Such conditional concordances could be extracted using regular
expressions but they are easier to retrieve by piping. Piping is done
using the %>%
function from the dplyr
package and the piping sequence can be translated as and then.
We can then filter those concordances that contain natural
using the filter
function from the dplyr
package. Note the the $
stands for the end of a string so
that natural$ means that natural is the last element
in the string that is preceding the keyword.
kwic_pipe <- kwic(x = text, pattern = "alice") %>%
dplyr::filter(stringr::str_detect(pre, "poor$|little$"))
docname | from | to | pre | keyword | post | pattern |
text1 | 1,556 | 1,556 | through , " thought poor | Alice | , " it would be | alice |
text1 | 1,739 | 1,739 | " but the wise little | Alice | was not going to do | alice |
text1 | 2,145 | 2,145 | but , alas for poor | Alice | ! when she got to | alice |
text1 | 2,347 | 2,347 | now , " thought poor | Alice | , " to pretend to | alice |
text1 | 3,625 | 3,625 | words , " said poor | Alice | , and her eyes filled | alice |
text1 | 6,927 | 6,927 | it ! " pleaded poor | Alice | . " But you're so | alice |
text1 | 7,341 | 7,341 | ! " And here poor | Alice | began to cry again , | alice |
text1 | 8,300 | 8,300 | home , " thought poor | Alice | , " when one wasn't | alice |
text1 | 11,911 | 11,911 | it ! " pleaded poor | Alice | in a piteous tone . | alice |
text1 | 19,288 | 19,288 | This answer so confused poor | Alice | , that she let the | alice |
Piping is a very useful helper function and it is very frequently used in R - not only in the context of text processing but in all data science related domains.
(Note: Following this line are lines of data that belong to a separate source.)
/-! ### Loss of the partner (R281, R283, R288, R346, R372) -/

/-- Own premium calls run on without a mirror (R288). -/
def unmirrorAll (s : State) : State :=
  s.each (s.callsWhere fun e => e.premium && decide (e.state ≠ .mirror) && !e.unmirrored && !e.ended) fun s c =>
    s.modCall c fun e => { e with unmirrored := true }

/-- Every own step that waits for the partner's acknowledgement may commit (R281). -/
def ackAll (s : State) : State :=
  { s with steps := s.steps.map fun (x : Step) => if x.premium then { x with acked := true } else x }

/-- The partner no longer answers: steps commit, calls become unmirrored. -/
def withoutPartner (s : State) : State := (s.ackAll.unmirrorAll).moveAll

/-- Retakes that are outstanding. -/
def retaking (s : State) : List (Nat × Nat) :=
  (s.steps.filter fun x => x.retake.any fun t => !t.applied).map fun x => (x.call, x.step)

/-- The partner is declared lost (R283): outstanding retakes are settled from the local result (R319). -/
def declareLost (s : State) : State :=
  let s := (s.modPartner fun p => { p with lost := true }).event { code := 0x0D07, own := own [(40, 8, s.partner.lastBeat)] }
  (s.each s.retaking fun s k => s.settleLocal k.1 k.2).withoutPartner

/-- Fencing starts (R284). -/
def fencePartner (s : State) : State :=
  ((s.modPins fun p => { p with fenceOut := true }).modPartner fun p => { p with fenced := true, fenceAt := some s.now }).event
    { code := 0x0D08, own := own [(40, 8, s.now)] }

/-- The tick from which the running miss is timed: the last heartbeat or miss, or the end of a hold. -/
def missFrom (s : State) : Nat := max s.partner.timer (s.partner.holdUntil.getD 0)

/-- The heartbeat timer expires (R278, R283). -/
def heartbeatMissed (s : State) : State :=
  let n := s.partner.misses + 1
  let s := (s.count Ctr.hbMisses).modPartner fun p => { p with misses := n, timer := s.now, holdUntil := none, warmHold := false }
  let mayFence := !s.pins.fenceIn
  let s := if n = 10 then s.declareLost else s
  if mayFence && decide ((n = 10 ∧ s.regs.side = false) ∨ (n = 20 ∧ s.regs.side = true)) then s.fencePartner else s

/-- A heartbeat (R278, R288). A hold of a warm reset lasts until heartbeats report SERVING again (R346). -/
def heartbeat (s : State) (tick : Nat) (st : HbState) : State :=
  if !s.regs.paired then s
  else
    let back := s.partner.lost
    let keep := s.partner.warmHold && decide (st = .hold)
    let s := s.modPartner fun p => { p with
      timer := s.now, misses := 0, lastBeat := s.now, offset := (s.now : Int) - (tick : Int) - 73, lost := false, fenced := false,
      holdUntil := if keep then p.holdUntil else none, warmHold := keep }
    if back then s.event { code := 0x0D0C } else s

/-- HB_HOLD (R275, R278, R346, R372). -/
def hbHold (s : State) (ticks : Nat) (warm sleep : Bool) : State :=
  let s := s.modPartner fun p => { p with holdUntil := some (s.now + ticks), warmHold := warm, sleeping := p.sleeping || sleep }
  if warm || sleep then s.withoutPartner else s

/-- A heartbeat is due: a paired device that has not resigned and is not isolated (R278, R323). -/
def beatDue (s : State) : Bool :=
  (s.running || s.starting) && s.regs.paired && !s.faults.resigned && (s.link .t).carries && decide (s.partner.sentAt + 31250 ≤ s.now)

def sendBeat (s : State) : State :=
  (s.modPartner fun p => { p with sentAt := s.now }).send .t 0
    (.heartbeat s.tick (if s.boot.phase = .warmStart then .hold else .serving))

/-! ### Journal records (R279, R280) -/

/-- KV length of a mirrored call: what its committed steps have appended (R167). -/
def mirrorLen (e : Entry) : Nat := e.prefilled + (e.generated - 1)

/-- An ENTRY record for a call that this device mirrors. -/
def patchMirror (s : State) (c off : Nat) (b : Bytes) : State :=
  let e := s.call c
  let n := Entry.ofBytes e (patchBytes e.bytes off b)
  let n := { n with
    state := .mirror, pageDir := e.pageDir, savePtr := 0, kvLen := mirrorLen n, emitted := decide (0 < n.generated),
    issuedPrompt := n.prefilled, marks := n.marks.filter fun m => decide (n.step ≤ m.1 + 1) }
  let s := { s with calls := Tbl.set {} c n s.calls }
  if n.hasGraft && !e.hasGraft then s.pinGraft n.graftHandle n.graftGen else s

/-- Put an entry at its place in the call sheet. -/
def setEntry (s : State) (c : Nat) (e : Entry) : State := { s with calls := Tbl.set {} c e s.calls }

/-- The first ENTRY record of a call makes its MIRROR entry where its frame charge fits (R183, R279). -/
def makeMirror (s : State) (p tag off : Nat) (b : Bytes) : State :=
  let e := Entry.ofBytes {} (patchBytes ({} : Entry).bytes off b)
  let charge := s.frameCharge e.kvFormat (e.promptLen + e.maxNew + e.draftDepth)
  if off = 0 ∧ 12 ≤ b.length ∧ e.state = .queued ∧ e.tag = tag ∧ e.partition = p ∧
      (s.part p).framesCharged + charge ≤ (s.part p).kvFrames.toNat then
    let c := s.freeEntry
    let s := s.modPart p fun x => { x with framesCharged := x.framesCharged + charge }
    let e := { e with
      state := .mirror, pageDir := 0, savePtr := 0, charge := charge, admitNo := s.nextOrder,
      matteState := ((s.matte? e.matteHandle).map (·.start)).getD 0 }
    let s := s.takeOrder.setEntry c e
    if e.hasGraft then s.pinGraft e.graftHandle e.graftGen else s
  else s

/-- One token's heads written into a call's page of a layer (Tables 08-2, 13-9). -/
def writeKv (s : State) (c layer page slot : Nat) (heads : List (Bytes × Bytes × Bytes × Bytes)) : State :=
  let fmt := (s.call c).kvFormat
  let h := heads.length
  let s := if (s.call c).page layer page = 0 then s.allocPage c layer page h else s
  let v := (s.call c).page layer page
  if v = 0 then s
  else
    let a := pageAddr v
    s.each heads.zipIdx fun s x =>
      let k := 64 * x.2 + slot
      let s := (s.wideWrite (a + sectionOff fmt h 0 + k * headBytes fmt) x.1.1).narrowWrite (a + sectionOff fmt h 1 + 4 * k) x.1.2.1
      (s.wideWrite (a + sectionOff fmt h 2 + k * headBytes fmt) x.1.2.2.1).narrowWrite (a + sectionOff fmt h 3 + 4 * k) x.1.2.2.2

/-- One journal record, written in order; a mark is acknowledged once everything before it is written (R280). -/
def takeRecord (s : State) : JournalRec → State
  | .entry p tag off b =>
    match s.mirrorCall p tag with
    | some c => s.patchMirror c off b
    | none => s.makeMirror p tag off b
  | .prompt p tag ts =>
    match s.mirrorCall p tag with
    | some c => { s with calls := Tbl.update {} c (fun e => { e with prompt := ts }) s.calls }
    | none => s
  | .kv p tag layer page slot heads =>
    match s.mirrorCall p tag with
    | some c => s.writeKv c layer page slot heads
    | none => s
  | .matte p tag st =>
    match s.mirrorCall p tag with
    | some c => { s with calls := Tbl.update {} c (fun e => { e with matteState := st }) s.calls }
    | none => s
  | .stepMark p tag n ts =>
    let s := match s.mirrorCall p tag with
      | some c => { s with calls := Tbl.update {} c (fun e => { e with marks := e.marks ++ [(n, ts)] }) s.calls }
      | none => s
    s.send .t 0 (.journalAck p tag n)
  | .ended p tag _ broken =>
    match s.mirrorCall p tag with
    | some c =>
      if broken then { s with calls := Tbl.update {} c (fun e => { e with brokenAt := some s.now }) s.calls } else s.releaseEntry c
    | none => s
When inspecting concordances, it is useful to re-order the
concordances so that they do not appear in the order that they appeared
in the text or texts but by the context. To reorder concordances, we can
use the arrange
function from the dplyr
package which takes the column according to which we want to re-arrange
the data as it main argument.
In the example below, we extract all instances of alice and
then arrange the instances according to the content of the
post
column in alphabetical.
kwic_ordered <- kwic(x = text, pattern = "alice") %>%
dplyr::arrange(post)
docname | from | to | pre | keyword | post | pattern |
text1 | 31,131 | 31,131 | voice , the name " | Alice | ! " CHAPTER XII . | alice |
text1 | 8,497 | 8,497 | " Oh , you foolish | Alice | ! " she answered herself | alice |
text1 | 7,808 | 7,808 | happen : " ' Miss | Alice | ! Come here directly , | alice |
text1 | 2,902 | 2,902 | the garden door . Poor | Alice | ! It was as much | alice |
text1 | 2,145 | 2,145 | but , alas for poor | Alice | ! when she got to | alice |
text1 | 73 | 73 | a book , " thought | Alice | " without pictures or conversations | alice |
text1 | 2,620 | 2,620 | and curiouser ! " cried | Alice | ( she was so much | alice |
text1 | 26,047 | 26,047 | I haven't , " said | Alice | ) - " and perhaps | alice |
text1 | 2,959 | 2,959 | of yourself , " said | Alice | , " a great girl | alice |
text1 | 2,424 | 2,424 | eat it , " said | Alice | , " and if it | alice |
Arranging concordances according to alphabetical properties may,
however, not be the most useful option. A more useful option may be to
arrange concordances according to the frequency of co-occurring terms or
collocates. In order to do this, we need to extract the co-occurring
words and calculate their frequency. We can do this by combining the
mutate
, group_by
, n()
functions
from the dplyr
package with the str_remove_all
function from the stringr
package. Then, we arrange the
concordances by the frequency of the collocates in descending order
(that is why we put a -
in the arrange function). In order
to do this, we need to
create a new variable or column which represents the word that
co-occurs with, or, as in the example below, immediately follows the
search term. In the example below, we use the mutate
function to create a new column called post_word
. We then
use the str_remove_all
function to remove everything except
for the word that immediately follows the search term (we simply remove
everything and including a white space).
group the data by the word that immediately follows the search term.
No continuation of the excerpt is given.